We can’t change our personal history, only the stories we tell of it. We can say something different about what happened and what we now feel about it but we can’t change what really happened that day or how we felt then, nor how we grew around the emotions of it. In a search to reconcile with out past we retell our stories changing this or that. Often we start by giving a benefit of the doubt to one character of the other. It is too great a burden to keep blaming. It hurts to much to be angry, to feel rejected, to take it all personally as a reflection of ourselves. We have to find a way to explain things that lightens the burden of responsibility we carry. Going around blaming your mother/yourself is just so tiring.
It’s a long journey around all that. You start feeling angry and unloved. She wasn’t nice, she was mean. For 40 years she did that shit and she even admitted it. But now you have to forgive her because it’s you who carries the weight of not laying it down. It has to be someone’s fault. After all it was choices people made, she and I, I think. She didn’t have a mother, she was impatient, she had unrealistic expectations of what children are, she didn’t really like being a mother, she expected children to wait on her, she expected girls to be dainty dolls she could dress up in frilly finery, they would never get dirty, or make a mess. She didn’t know that children fight for who they are, they aren’t as plastic as she thought. It’s not her fault she didn’t know, is it? Not to fight meant to lose, to lose cost even more. So, it’s my fault for fighting, hers? Maybe I could have changed things earlier or faster. Is that a question or statement? I wasn’t brave enough to ask the questions she seemed to be willing to explore.
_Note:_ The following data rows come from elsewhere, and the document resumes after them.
/-- A command whose operation at a die has finished goes on (R224, R231, R236). -/
def State.nandDone (s : State) (c : Cmd) (o : NandOp) (r : NandResult) : State :=
  let failWord' := failWord (o.kind + 1) r o
  match c.kind with
  | .peatRead a planes count i dest done lvl _ =>
    let (bs, good, l, s) := s.readPages o r
    let lvl := max lvl l
    let (s, refused) := match s.devRange (dest + done) bs.length with
      | some (st, off) => s.hostWrite st off bs
      | none => (s, true)
    let done := done + bs.length
    if refused && !bs.isEmpty then s.endCmd c stUncorrectable s.gust (done - bs.length) lvl
    else if good < o.blocks.length then s.endCmd c stUncorrectable s.gust done (lvl + placed (i * o.blocks.length + good) 32)
    else if count ≤ i + 1 then s.endCmd c stOk s.gust done lvl
    else s.replaceCmd c { c with kind := .peatRead a planes count (i + 1) dest done lvl false }
  | .peatProgram _ _ _ _ =>
    let s := s.programEnd o r
    let ok := (o.blocks.filter fun k => !(r.failed.any fun f => f.val == keyPlane k)).length
    s.endCmd c (if failWord' = 0 then stOk else stUncorrectable) s.gust (16384 * o.pages * ok) failWord'
  | .peatErase _ _ _ _ =>
    (s.eraseEnd o r).endCmd c (if failWord' = 0 then stOk else stUncorrectable) s.gust 0 failWord'
  | .kvMove root (m :: ms) copied moved st g =>
    if m.store = 2 then
      let s := s.programEnd o r
      if failWord' ≠ 0 then s.nandStop c stUncorrectable
      else s.replaceCmd c { c with kind := .kvMove root ({ m with issued := false, finished := true } :: ms) copied moved st g }
    else
      let (bs, good, _, s) := s.readPages o r
      let hdr := match s.devRange m.header 256 with
        | some (hs, ho) => s.peekWord hs (ho + 0x28)
        | none => 0
      let crcBad := flagOf hdr 32 && fieldOf hdr 31 0 != crc32 bs
      if good < o.blocks.length || crcBad then s.nandStop c stUncorrectable
      else match s.devRange m.dest 32768 with
        | some (ds, doff) =>
          let (s, refused) := s.store ds doff bs
          if refused then s.nandStop c stUncorrectable
          else s.replaceCmd c { c with kind := .kvMove root ({ m with issued := false, finished := true } :: ms) copied moved st g }
        | none => s.nandStop c stBadPacket
  | _ => s

/-- Blocks of an operation whose command was dropped (R236): it still completes. -/
def State.nandOrphan (s : State) (o : NandOp) (r : NandResult) : State :=
  if o.kind = 1 then s.programEnd o r else if o.kind = 2 then s.eraseEnd o r else (s.readPages o r).2.2.2

/-- PEAT_NAND_DONE (R222): the operation at a die finishes. -/
def peatNandDone (ch die : Nat) (r : NandResult) (s : State) : State :=
  let d := peatDie ch die
  match s.nand.find? fun e => e.1 == d with
  | none => s
  | some (_, o) =>
    let s := { s with nand := s.nand.erase d }
    let mine := s.cmds.find? fun c => c.kind.nandIssued && c.kind.nandDie == d
    (match mine with
     | some c => s.nandDone c o r
     | none => s.nandOrphan o r).peatPass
I’ve noticed as I work this through that my sadness expands as possible pasts pop up. What if…, what if…? How much is lost? What would I have learned, what did I lose? What could she have said that would have made it worse? I think I was afraid that with the unlocked door, if I responded she’d get defensive and slam that crack back in my face. I didn’t want her to take it back and I was sure she would. I never gave her a chance so maybe. . . As long as I can recall and as long as I live I will never trust her not to take “it” back.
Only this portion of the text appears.